## [REQUIRED ACTION]
Your job with the data below: print everything from the line that holds "def sillOf (c" down to the line that holds "s.run (s.setcRes (0x100", ends included, exactly, and nothing else.

>>>>>

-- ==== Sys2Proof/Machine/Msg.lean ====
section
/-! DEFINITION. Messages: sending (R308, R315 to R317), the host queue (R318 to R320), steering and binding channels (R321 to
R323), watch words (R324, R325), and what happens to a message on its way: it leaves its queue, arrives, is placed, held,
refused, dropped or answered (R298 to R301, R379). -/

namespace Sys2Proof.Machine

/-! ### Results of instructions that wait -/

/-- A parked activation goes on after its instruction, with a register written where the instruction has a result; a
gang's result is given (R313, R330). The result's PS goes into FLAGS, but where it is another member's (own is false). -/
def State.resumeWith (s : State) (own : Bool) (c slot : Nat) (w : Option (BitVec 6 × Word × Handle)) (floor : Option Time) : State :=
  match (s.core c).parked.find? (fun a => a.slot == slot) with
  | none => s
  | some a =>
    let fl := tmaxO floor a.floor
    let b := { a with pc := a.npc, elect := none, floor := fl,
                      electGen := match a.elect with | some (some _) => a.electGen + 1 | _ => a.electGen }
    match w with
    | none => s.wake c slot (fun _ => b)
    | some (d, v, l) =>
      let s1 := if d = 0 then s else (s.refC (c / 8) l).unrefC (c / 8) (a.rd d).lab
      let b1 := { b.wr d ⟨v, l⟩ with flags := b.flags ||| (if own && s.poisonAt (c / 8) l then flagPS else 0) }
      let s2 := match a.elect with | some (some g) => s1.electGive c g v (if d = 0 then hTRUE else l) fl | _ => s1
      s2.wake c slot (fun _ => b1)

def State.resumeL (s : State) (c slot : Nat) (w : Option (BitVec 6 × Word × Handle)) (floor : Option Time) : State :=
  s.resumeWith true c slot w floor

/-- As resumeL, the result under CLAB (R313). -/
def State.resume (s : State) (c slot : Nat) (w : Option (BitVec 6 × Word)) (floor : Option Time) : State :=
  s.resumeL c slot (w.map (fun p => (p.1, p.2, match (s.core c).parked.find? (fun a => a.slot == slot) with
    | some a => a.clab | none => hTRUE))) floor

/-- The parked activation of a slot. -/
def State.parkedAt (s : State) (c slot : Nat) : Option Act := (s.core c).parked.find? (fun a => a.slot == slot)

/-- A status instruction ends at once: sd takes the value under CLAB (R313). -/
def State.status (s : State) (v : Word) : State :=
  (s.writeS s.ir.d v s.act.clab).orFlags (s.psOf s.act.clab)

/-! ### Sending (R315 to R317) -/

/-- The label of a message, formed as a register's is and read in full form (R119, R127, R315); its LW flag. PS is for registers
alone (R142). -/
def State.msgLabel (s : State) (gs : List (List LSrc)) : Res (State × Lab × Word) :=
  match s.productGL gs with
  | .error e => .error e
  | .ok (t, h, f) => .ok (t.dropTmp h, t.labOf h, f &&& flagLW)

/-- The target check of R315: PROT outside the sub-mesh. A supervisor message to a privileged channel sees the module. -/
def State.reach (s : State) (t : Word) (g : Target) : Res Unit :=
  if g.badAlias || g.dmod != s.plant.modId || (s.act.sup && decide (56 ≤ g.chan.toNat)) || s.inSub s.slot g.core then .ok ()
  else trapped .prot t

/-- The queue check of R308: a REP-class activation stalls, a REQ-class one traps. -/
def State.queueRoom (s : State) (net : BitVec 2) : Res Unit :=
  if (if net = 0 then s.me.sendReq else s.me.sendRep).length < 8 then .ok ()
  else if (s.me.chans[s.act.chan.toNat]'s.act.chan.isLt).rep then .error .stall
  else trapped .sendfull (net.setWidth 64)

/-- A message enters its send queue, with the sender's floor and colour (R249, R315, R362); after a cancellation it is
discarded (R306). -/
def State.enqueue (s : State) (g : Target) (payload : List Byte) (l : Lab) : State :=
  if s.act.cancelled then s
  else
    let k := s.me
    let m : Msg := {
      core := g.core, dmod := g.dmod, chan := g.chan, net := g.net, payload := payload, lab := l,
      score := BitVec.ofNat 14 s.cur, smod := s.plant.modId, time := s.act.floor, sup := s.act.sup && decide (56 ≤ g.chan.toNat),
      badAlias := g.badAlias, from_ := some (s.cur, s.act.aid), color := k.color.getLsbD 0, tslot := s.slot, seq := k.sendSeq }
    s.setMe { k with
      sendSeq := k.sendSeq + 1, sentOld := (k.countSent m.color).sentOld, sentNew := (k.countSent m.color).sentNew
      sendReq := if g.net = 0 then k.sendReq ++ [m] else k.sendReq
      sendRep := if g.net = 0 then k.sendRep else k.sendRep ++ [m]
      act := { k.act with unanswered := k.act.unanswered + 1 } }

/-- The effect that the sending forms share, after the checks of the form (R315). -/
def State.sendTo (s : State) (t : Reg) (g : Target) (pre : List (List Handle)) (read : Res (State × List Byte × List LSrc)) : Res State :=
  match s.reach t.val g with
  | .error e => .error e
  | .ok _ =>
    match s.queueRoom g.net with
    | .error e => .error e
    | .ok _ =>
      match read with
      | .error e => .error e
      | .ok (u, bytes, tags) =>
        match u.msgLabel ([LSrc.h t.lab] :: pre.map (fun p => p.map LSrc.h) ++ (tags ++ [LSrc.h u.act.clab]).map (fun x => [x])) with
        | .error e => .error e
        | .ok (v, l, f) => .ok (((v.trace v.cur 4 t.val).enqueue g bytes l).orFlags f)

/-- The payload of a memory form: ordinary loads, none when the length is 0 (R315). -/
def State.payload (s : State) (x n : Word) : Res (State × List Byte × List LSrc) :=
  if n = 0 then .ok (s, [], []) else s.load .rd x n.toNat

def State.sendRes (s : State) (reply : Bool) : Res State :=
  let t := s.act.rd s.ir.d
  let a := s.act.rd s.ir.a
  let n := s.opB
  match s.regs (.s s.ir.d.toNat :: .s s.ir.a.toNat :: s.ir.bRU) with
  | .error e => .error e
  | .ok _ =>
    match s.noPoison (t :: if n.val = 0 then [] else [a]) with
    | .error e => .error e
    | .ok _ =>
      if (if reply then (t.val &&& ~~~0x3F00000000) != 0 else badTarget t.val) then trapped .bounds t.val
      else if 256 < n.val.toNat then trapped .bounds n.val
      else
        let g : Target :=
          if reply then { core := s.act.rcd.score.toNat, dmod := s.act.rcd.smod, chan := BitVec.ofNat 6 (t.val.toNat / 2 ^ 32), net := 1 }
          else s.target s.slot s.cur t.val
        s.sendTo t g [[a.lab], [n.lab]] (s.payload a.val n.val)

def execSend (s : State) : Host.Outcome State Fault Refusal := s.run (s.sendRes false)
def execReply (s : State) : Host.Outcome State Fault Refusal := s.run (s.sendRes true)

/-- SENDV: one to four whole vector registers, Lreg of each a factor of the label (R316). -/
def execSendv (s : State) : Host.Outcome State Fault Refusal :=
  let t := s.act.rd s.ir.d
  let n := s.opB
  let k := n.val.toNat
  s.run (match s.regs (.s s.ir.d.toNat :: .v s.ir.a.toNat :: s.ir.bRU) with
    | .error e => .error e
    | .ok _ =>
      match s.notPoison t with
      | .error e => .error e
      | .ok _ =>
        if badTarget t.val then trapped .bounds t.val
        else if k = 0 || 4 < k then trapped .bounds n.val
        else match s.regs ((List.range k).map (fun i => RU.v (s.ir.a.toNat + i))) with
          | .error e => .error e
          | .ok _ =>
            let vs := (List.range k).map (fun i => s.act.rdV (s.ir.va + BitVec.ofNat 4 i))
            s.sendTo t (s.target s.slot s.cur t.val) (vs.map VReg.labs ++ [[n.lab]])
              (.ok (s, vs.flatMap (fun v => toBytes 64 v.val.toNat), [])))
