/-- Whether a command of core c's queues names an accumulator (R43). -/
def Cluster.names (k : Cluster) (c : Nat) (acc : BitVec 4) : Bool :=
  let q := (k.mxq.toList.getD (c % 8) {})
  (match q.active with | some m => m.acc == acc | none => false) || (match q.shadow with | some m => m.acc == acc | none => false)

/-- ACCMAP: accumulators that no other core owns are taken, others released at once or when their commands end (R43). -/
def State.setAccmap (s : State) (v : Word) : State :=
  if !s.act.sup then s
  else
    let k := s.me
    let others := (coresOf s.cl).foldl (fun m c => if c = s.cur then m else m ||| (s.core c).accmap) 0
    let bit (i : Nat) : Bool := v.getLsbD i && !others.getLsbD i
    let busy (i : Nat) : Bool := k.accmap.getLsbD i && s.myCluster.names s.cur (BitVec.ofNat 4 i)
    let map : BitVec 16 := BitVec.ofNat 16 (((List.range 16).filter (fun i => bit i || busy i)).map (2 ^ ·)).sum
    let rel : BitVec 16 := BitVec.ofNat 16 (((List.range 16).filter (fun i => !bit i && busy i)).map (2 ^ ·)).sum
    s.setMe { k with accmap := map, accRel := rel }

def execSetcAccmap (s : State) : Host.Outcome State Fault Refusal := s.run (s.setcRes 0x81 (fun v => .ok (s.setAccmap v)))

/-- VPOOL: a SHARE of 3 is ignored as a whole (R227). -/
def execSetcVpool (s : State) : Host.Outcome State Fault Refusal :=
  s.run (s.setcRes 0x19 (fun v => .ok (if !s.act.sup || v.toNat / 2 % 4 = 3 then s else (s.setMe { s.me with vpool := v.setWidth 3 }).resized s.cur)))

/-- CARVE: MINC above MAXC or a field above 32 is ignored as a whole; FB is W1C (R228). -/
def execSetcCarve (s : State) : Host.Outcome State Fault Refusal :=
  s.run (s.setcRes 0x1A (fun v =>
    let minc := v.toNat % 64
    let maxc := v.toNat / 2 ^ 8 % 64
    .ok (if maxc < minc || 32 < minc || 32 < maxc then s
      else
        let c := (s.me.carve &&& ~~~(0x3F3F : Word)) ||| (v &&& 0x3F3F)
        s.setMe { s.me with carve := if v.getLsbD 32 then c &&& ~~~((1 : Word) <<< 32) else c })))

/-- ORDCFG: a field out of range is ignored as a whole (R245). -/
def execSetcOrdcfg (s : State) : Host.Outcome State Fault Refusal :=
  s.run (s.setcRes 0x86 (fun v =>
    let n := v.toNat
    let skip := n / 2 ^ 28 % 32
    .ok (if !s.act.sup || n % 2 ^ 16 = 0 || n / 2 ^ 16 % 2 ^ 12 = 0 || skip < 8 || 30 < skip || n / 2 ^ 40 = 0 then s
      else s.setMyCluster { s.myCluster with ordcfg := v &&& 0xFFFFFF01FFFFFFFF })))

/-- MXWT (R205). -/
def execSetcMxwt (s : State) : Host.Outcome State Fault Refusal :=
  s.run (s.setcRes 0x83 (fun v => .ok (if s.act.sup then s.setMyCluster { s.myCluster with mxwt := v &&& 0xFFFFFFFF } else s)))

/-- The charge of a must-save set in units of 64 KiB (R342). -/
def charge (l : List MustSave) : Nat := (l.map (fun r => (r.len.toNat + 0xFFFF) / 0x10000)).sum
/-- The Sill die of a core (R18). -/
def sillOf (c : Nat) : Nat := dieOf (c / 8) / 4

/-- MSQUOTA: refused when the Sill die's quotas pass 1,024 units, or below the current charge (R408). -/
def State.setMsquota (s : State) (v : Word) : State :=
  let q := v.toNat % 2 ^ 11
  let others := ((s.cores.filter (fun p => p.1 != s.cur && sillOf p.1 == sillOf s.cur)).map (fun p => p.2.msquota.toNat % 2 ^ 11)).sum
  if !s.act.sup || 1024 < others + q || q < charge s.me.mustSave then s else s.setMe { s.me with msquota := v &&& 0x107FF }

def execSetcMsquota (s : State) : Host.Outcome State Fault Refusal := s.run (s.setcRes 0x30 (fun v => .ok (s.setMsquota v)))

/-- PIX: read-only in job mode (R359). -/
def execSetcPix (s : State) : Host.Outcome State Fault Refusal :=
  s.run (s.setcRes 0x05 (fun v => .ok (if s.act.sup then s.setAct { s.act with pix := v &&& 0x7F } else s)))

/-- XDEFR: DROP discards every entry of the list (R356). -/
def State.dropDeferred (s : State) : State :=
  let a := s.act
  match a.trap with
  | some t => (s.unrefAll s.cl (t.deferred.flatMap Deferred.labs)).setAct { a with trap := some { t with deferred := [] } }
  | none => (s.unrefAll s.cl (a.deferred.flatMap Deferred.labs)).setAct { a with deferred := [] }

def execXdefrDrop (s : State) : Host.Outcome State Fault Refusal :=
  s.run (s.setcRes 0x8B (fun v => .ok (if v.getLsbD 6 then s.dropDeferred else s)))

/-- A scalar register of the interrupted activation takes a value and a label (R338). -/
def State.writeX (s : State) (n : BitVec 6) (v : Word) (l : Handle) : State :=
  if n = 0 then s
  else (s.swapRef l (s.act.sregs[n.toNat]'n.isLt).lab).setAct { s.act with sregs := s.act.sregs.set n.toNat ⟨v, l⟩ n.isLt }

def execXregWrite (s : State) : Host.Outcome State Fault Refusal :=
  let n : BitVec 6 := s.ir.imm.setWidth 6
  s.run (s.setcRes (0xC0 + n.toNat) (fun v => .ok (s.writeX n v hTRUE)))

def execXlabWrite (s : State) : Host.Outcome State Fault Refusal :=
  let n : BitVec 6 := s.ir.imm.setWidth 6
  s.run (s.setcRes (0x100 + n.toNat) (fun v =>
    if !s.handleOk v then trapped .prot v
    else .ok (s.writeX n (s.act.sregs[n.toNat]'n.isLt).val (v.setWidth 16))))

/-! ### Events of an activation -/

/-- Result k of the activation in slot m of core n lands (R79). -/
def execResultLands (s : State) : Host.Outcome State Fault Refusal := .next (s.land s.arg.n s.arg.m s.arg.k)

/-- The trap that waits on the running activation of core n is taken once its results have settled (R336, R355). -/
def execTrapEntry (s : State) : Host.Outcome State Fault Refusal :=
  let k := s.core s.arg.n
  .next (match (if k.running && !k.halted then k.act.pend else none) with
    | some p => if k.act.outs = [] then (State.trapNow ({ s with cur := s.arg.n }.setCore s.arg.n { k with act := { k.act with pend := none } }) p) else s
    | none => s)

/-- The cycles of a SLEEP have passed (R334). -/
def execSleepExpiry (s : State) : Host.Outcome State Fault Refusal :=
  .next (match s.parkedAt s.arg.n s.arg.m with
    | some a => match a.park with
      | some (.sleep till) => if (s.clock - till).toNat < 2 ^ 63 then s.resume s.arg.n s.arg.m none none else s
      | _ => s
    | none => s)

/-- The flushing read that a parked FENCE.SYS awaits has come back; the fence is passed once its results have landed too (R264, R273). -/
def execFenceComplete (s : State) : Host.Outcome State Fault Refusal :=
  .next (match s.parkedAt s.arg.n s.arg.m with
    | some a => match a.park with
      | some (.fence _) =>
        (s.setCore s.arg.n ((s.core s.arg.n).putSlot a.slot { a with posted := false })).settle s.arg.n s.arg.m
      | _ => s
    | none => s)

<<<<<

## [TASK OUTPUT]
def sillOf (c : Nat) : Nat := dieOf (c / 8) / 4

/-- MSQUOTA: refused when the Sill die's quotas pass 1,024 units, or below the current charge (R408). -/
def State.setMsquota (s : State) (v : Word) : State :=
  let q := v.toNat % 2 ^ 11
  let others := ((s.cores.filter (fun p => p.1 != s.cur && sillOf p.1 == sillOf s.cur)).map (fun p => p.2.msquota.toNat % 2 ^ 11)).sum
  if !s.act.sup || 1024 < others + q || q < charge s.me.mustSave then s else s.setMe { s.me with msquota := v &&& 0x107FF }

def execSetcMsquota (s : State) : Host.Outcome State Fault Refusal := s.run (s.setcRes 0x30 (fun v => .ok (s.setMsquota v)))

/-- PIX: read-only in job mode (R359). -/
def execSetcPix (s : State) : Host.Outcome State Fault Refusal :=
  s.run (s.setcRes 0x05 (fun v => .ok (if s.act.sup then s.setAct { s.act with pix := v &&& 0x7F } else s)))

/-- XDEFR: DROP discards every entry of the list (R356). -/
def State.dropDeferred (s : State) : State :=
  let a := s.act
  match a.trap with
  | some t => (s.unrefAll s.cl (t.deferred.flatMap Deferred.labs)).setAct { a with trap := some { t with deferred := [] } }
  | none => (s.unrefAll s.cl (a.deferred.flatMap Deferred.labs)).setAct { a with deferred := [] }

def execXdefrDrop (s : State) : Host.Outcome State Fault Refusal :=
  s.run (s.setcRes 0x8B (fun v => .ok (if v.getLsbD 6 then s.dropDeferred else s)))

/-- A scalar register of the interrupted activation takes a value and a label (R338). -/
def State.writeX (s : State) (n : BitVec 6) (v : Word) (l : Handle) : State :=
  if n = 0 then s
  else (s.swapRef l (s.act.sregs[n.toNat]'n.isLt).lab).setAct { s.act with sregs := s.act.sregs.set n.toNat ⟨v, l⟩ n.isLt }

def execXregWrite (s : State) : Host.Outcome State Fault Refusal :=
  let n : BitVec 6 := s.ir.imm.setWidth 6
  s.run (s.setcRes (0xC0 + n.toNat) (fun v => .ok (s.writeX n v hTRUE)))

def execXlabWrite (s : State) : Host.Outcome State Fault Refusal :=
  let n : BitVec 6 := s.ir.imm.setWidth 6
  s.run (s.setcRes (0x100 + n.toNat) (fun v =>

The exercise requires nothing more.